ML.REGRESSION Namespace
ML.REGRESSION.LINEAR()
Creates a Linear Regression model for predicting continuous values.
Syntax:
=ML.REGRESSION.LINEAR(fit_intercept)
Parameters:
fit_intercept
(Boolean, Optional): Whether to calculate the intercept (default: TRUE)- TRUE: Include intercept in the model
- FALSE: Force regression through the origin
Returns: Linear Regression model object
Use Case: Simple linear relationships between features and target
Example:
# Create model
Cell A1: =ML.REGRESSION.LINEAR()
Result: <LinearRegression>
# Train model
Cell B1: =ML.FIT(A1, X_train, y_train)
# Make predictions
Cell C1: =ML.PREDICT(B1, X_test)
ML.REGRESSION.RIDGE()
Creates a Ridge Regression model with L2 regularization to prevent overfitting.
Syntax:
=ML.REGRESSION.RIDGE(alpha, fit_intercept)
Parameters:
alpha
(Number, Optional): Regularization strength (default: 1.0)- Larger values = stronger regularization
- Must be positive
fit_intercept
(Boolean, Optional): Whether to calculate intercept (default: TRUE)

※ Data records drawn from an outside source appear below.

theorem adoptHolds_length (a : Nat) (cs : List CarriedHold) {hs : List Hold} (h : hs.length ≤ 24) : (adoptHolds a cs hs).1.length ≤ 24 := by
  induction cs generalizing hs with
  | nil => exact h
  | cons c cs ih =>
    unfold adoptHolds; split
    · exact ih h
    · split
      · exact ih (by simpa using ‹hs.length < 24›)
      · exact ih h

theorem consumeHolds_length (p : Posting) {hs : List Hold} (h : hs.length ≤ 24) : (consumeHolds p hs).length ≤ 24 := by
  unfold consumeHolds; split
  · exact (List.length_filterMap_le ..).trans h
  · exact (List.length_filter_le ..).trans h
  · exact adoptHolds_length _ _ h
  · exact h

protected theorem Sized.applyAndAnswer (h : Sized ls s) (r : BookReq) (p : Posting) : Sized ls (applyAndAnswer r p s) := by
  have ht := h.takeAccount p.account (.post p)
  have hb (m : List Mark) (c : BookCounters) : Sized ls ((takeAccount p.account (.post p) s).onBook fun b => { b with
      marks := m, holds := consumeHolds p b.holds, cnt := c }) :=
    ht.onBook ⟨ht.book.1, consumeHolds_length p ht.book.2.1, ht.book.2.2⟩
  unfold applyAndAnswer
  dsimp only
  refine Sized.replyPost ?_ ..
  split
  · exact (hb _ _).dropHolds _
  · exact hb _ _

protected theorem Sized.postCommitted (h : Sized ls s) (res : StoreRes) : Sized ls (postCommitted res s) := by
  unfold postCommitted; split
  · split
    · exact .ite (h.applyAndAnswer ..) (h.countStoreRefusal.replyPost ..)
    · exact h
  · exact h

protected theorem Sized.grantHold (h : Sized ls s) (hroom : s.book.holds.length < 24) (r : BookReq) (q : HoldReq) (a : Account) :
    Sized ls (grantHold r q a s) := by
  unfold grantHold; split
  · exact .replyHold (h.onBook ⟨h.book.1, by simpa using hroom, h.book.2.2⟩) ..
  · exact h.replyHold ..

protected theorem Sized.decideNewHold (h : Sized ls s) (r : BookReq) (q : HoldReq) : Sized ls (decideNewHold r q s) := by
  unfold decideNewHold; split
  · exact h.replyHold ..
  · split
    · exact h.replyHold ..
    · exact .ite (h.replyHold ..) (h.grantHold (by omega) ..)
  · exact h.endBookHand

protected theorem Sized.decideHold (h : Sized ls s) (r : BookReq) (x : Parsed HoldReq) : Sized ls (decideHold r x s) := by
  unfold decideHold; split
  · exact h.bookReply ..
  · split
    · exact .ite (h.replyHold ..) (h.decideNewHold ..)
    · exact h.decideNewHold ..

protected theorem Sized.decideReleaseReq (h : Sized ls s) (r : BookReq) (x : Parsed ReleaseReq) : Sized ls (decideReleaseReq r x s) := by
  unfold decideReleaseReq; split
  · exact h.bookReply ..
  · rename_i q
    have hstate : Sized ls (match stateAnswer s q.account with
        | some (c, d) => bookReply r .release (.account q.account) c d s
        | none => bookReply r .release (.account q.account) .done .none s) := by
      split
      · exact h.bookReply ..
      · exact h.bookReply ..
    dsimp only
    split
    · exact .ite (.bookReply (h.onBook (h.book.filterHolds _)) ..) hstate
    · exact hstate

protected theorem Sized.holdSecond (h : Sized ls s) (k : Ident) : Sized ls (holdSecond k s) := by
  unfold holdSecond; split
  · exact .ite h (.ite (h.onBook (h.book.filterHolds _)) (h.onBook ⟨h.book.1, by simpa using h.book.2.1, h.book.2.2⟩))
  · exact h

protected theorem Sized.decideLocate (h : Sized ls s) (r : BookReq) (x : Parsed Nat) : Sized ls (decideLocate r x s) := by
  unfold decideLocate; split
  · exact h.bookReply ..
  · split
    · rename_i a _ _ _ _ _
      dsimp only
      split
      · exact h.placeMsg _ rfl
      · exact (h.placeMsg _ rfl).endBookHand
    · exact h.endBookHand

protected theorem Sized.compareHome (h : Sized ls s) (n : Nat) (x : Parsed Nat) : Sized ls (compareHome n x s) := by
  unfold compareHome; split
  · exact h.countMalformed.endBookHand
  · exact .ite (.ite (h.placeOpened _).endBookHand (.ite (h.beginYield ..) h.endBookHand)) h.endBookHand

protected theorem Sized.placeCreate (h : Sized ls s) (a : Nat) (f : Int) : Sized ls (placeCreate a f s) := h.placeGroup ..

protected theorem Sized.takeCmdOpen (h : Sized ls s) (a l : Nat) : Sized ls (takeCmdOpen a l s) := by
  unfold takeCmdOpen; split
  · exact h.endBookCmd ..
  · exact h.endBookCmd ..
  · exact h.endBookCmd ..
  · exact h.endBookCmd ..
  · exact h.placeCreate ..

protected theorem Sized.takeLocalOpen (h : Sized ls s) (q a : Nat) : Sized ls (takeLocalOpen q a s) := by
  unfold takeLocalOpen; split
  · exact h.endBookHand.openingEnded ..
  · exact h.endBookHand.openingEnded ..
  · exact h.endBookHand.openingEnded ..
  · exact h.endBookHand.openingEnded ..
  · exact h.placeCreate ..

protected theorem Sized.openCommitted (h : Sized ls s) (f : Int) (res : StoreRes) : Sized ls (openCommitted f res s) := by
  unfold openCommitted; split
  · dsimp only
    split
    · exact ((h.takeAccount ..).placeOpened _).endBookCmd ..
    · exact h.countStoreRefusal.endBookCmd ..
    · exact ((h.takeAccount ..).placeOpened _).endBookHand.openingEnded ..
    · exact h.countStoreRefusal.endBookHand.openingEnded ..
    · exact h
  · exact h

protected theorem Sized.takeAdjust (h : Sized ls s) (a : Nat) (n : Int) : Sized ls (takeAdjust a n s) := by
  unfold takeAdjust; split
  · exact h.endBookCmd ..
  · exact h.placeGroup ..

protected theorem Sized.takeRemove (h : Sized ls s) (a : Nat) : Sized ls (takeRemove a s) := by
  unfold takeRemove; split
  · exact h.endBookCmd ..
  · split
    · exact h.endBookCmd ..
    · exact h.placeRemoval ..
    · exact .ite (h.placeRemoval ..) (h.endBookCmd ..)

protected theorem Sized.takeClear (h : Sized ls s) (a : Nat) : Sized ls (takeClear a s) := by
  unfold takeClear; split
  · exact h.endBookCmd ..
  · exact .ite (h.placeGroup ..) (h.endBookCmd ..)
  · exact h.endBookCmd ..

protected theorem Sized.adjustCommitted (h : Sized ls s) (res : StoreRes) : Sized ls (adjustCommitted res s) := by
  unfold adjustCommitted; split
  · split
    · exact (h.takeAccount ..).endBookCmd ..
    · exact h.countStoreRefusal.endBookCmd ..
  · exact h

protected theorem Sized.removeCommitted (h : Sized ls s) : Sized ls (removeCommitted s) := by
  unfold removeCommitted; split
  · exact .endBookCmd (h.onBook ⟨h.book.1, h.book.2.1, (List.length_filter_le ..).trans h.book.2.2⟩) ..
  · exact h

protected theorem Sized.clearCommitted (h : Sized ls s) (res : StoreRes) : Sized ls (clearCommitted res s) := by
  unfold clearCommitted; split
  · split
    · exact (h.takeAccount ..).endBookCmd ..
    · exact h.countStoreRefusal.endBookCmd ..
  · exact h

protected theorem Sized.bookPlaceWaiting (h : Sized ls s) : Sized ls (bookPlaceWaiting s) := by
  unfold bookPlaceWaiting; split
  · split
    · rename_i r rest _ hroom
      have ht : Sized ls (if isHandOver r then countSend s else s) := .ite h.countSend h
      have hq : (if isHandOver r then countSend s else s).book.queue = s.book.queue := by split <;> rfl
      exact .bookEnter (ht.onBook ht.book) (hq ▸ hroom) _
    · exact h
  · exact h

end Sys2Proof.Machine
end

section
/-! The sizes at the Line Interface. -/

namespace Sys2Proof.Machine
open Sys2Proof

variable {ls : LineState} {s : State}

/-! ### Line states -/

protected theorem Sized.onLineCounters (h : Sized ls s) (f : LifCounters → LifCounters) : Sized ls (onLineCounters f s) := h.onLif h.lif

protected theorem Sized.setLine {st : LineState} (h : Sized ls s) (hq : st ≠ .announce → st ≠ .active → s.lif.queue = []) :
    Sized st (setLine st s) := by
  obtain ⟨-, hqueue, hreserve, hpeers, -⟩ := h.lif
  exact .raise (h.onLif (f := fun l => { l with state := st }) ⟨rfl, hqueue, hreserve, hpeers, hq⟩) _

/-- Emptying the queues leaves nothing to keep of a line state, whichever one has just been entered. -/
theorem Sized.emptyQueues {st : LineState} (h : Sized ls s) {f : Lif → Lif} (hs : (f s.lif).state = st) (hp : (f s.lif).peers.length ≤ 62) :
    Sized st (emptyQueues (s.onLif f)) :=
  List.foldlRecOn (motive := Sized st) _ _
    (h.onLif (f := fun l => { f l with queue := [], reserve := [], wait := [], tx := none, listenT := none, clashT := none, presentT := none })
      ⟨hs, Nat.zero_le _, Nat.zero_le _, hp, fun _ _ => rfl⟩)
    fun _ ht e _ => ht.endHand e

protected theorem Sized.tellLineDown (h : Sized ls s) : Sized ls (tellLineDown s) := .ite h.excLineDown.wguLineDown h.excLineDown

protected theorem Sized.enterDown (h : Sized ls s) (st : LineState) (o : JoinOutcome) : Sized st (enterDown st o s) :=
  .raise (.tellLineDown (h.emptyQueues (f := fun l => { l with state := st, lastJoin := o }) rfl h.lif.2.2.2.1)) _

protected theorem Sized.enterConflict (h : Sized ls s) : Sized .conflict (enterConflict s) := (h.enterDown ..).raise _

protected theorem Sized.enterLineFault (h : Sized ls s) : Sized .lineFault (enterLineFault s) := h.enterDown ..

protected theorem Sized.quiet (h : Sized ls s) (ha : ls ≠ .announce := by decide) (hb : ls ≠ .active := by decide) : s.lif.queue = [] :=
  h.lif.2.2.2.2 ha hb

Returns: Ridge Regression model object
Use Case: When features are correlated or to prevent overfitting
Example:
# Create Ridge model with alpha=0.5
Cell A1: =ML.REGRESSION.RIDGE(0.5)
Result: <Ridge>
# Strong regularization
Cell A2: =ML.REGRESSION.RIDGE(10)
# Train model
Cell B1: =ML.FIT(A1, X_train, y_train)
ML.REGRESSION.LASSO()
Creates a Lasso Regression model with L1 regularization for feature selection.
Syntax:
=ML.REGRESSION.LASSO(alpha, fit_intercept)
Parameters:
alpha
(Number, Optional): Regularization strength (default: 1.0)- Larger values = more features set to zero
- Must be positive
fit_intercept
(Boolean, Optional): Whether to calculate intercept (default: TRUE)
Returns: Lasso Regression model object
Use Case: Automatic feature selection, sparse models
Example:
# Create Lasso model
Cell A1: =ML.REGRESSION.LASSO(0.1)
Result: <Lasso>
# Train and use for feature selection
Cell B1: =ML.FIT(A1, X_train, y_train)
Cell C1: =ML.PREDICT(B1, X_test)
ML.REGRESSION.ELASTIC_NET()
Creates an Elastic Net model combining L1 and L2 regularization.
Syntax:
=ML.REGRESSION.ELASTIC_NET(alpha, l1_ratio, fit_intercept)
Parameters:
alpha
(Number, Optional): Regularization strength (default: 1.0)l1_ratio
(Number, Optional): L1/L2 mix ratio, 0 to 1 (default: 0.5)- 0 = Pure Ridge (L2)
- 1 = Pure Lasso (L1)
- 0.5 = Equal mix
fit_intercept
(Boolean, Optional): Whether to calculate intercept (default: TRUE)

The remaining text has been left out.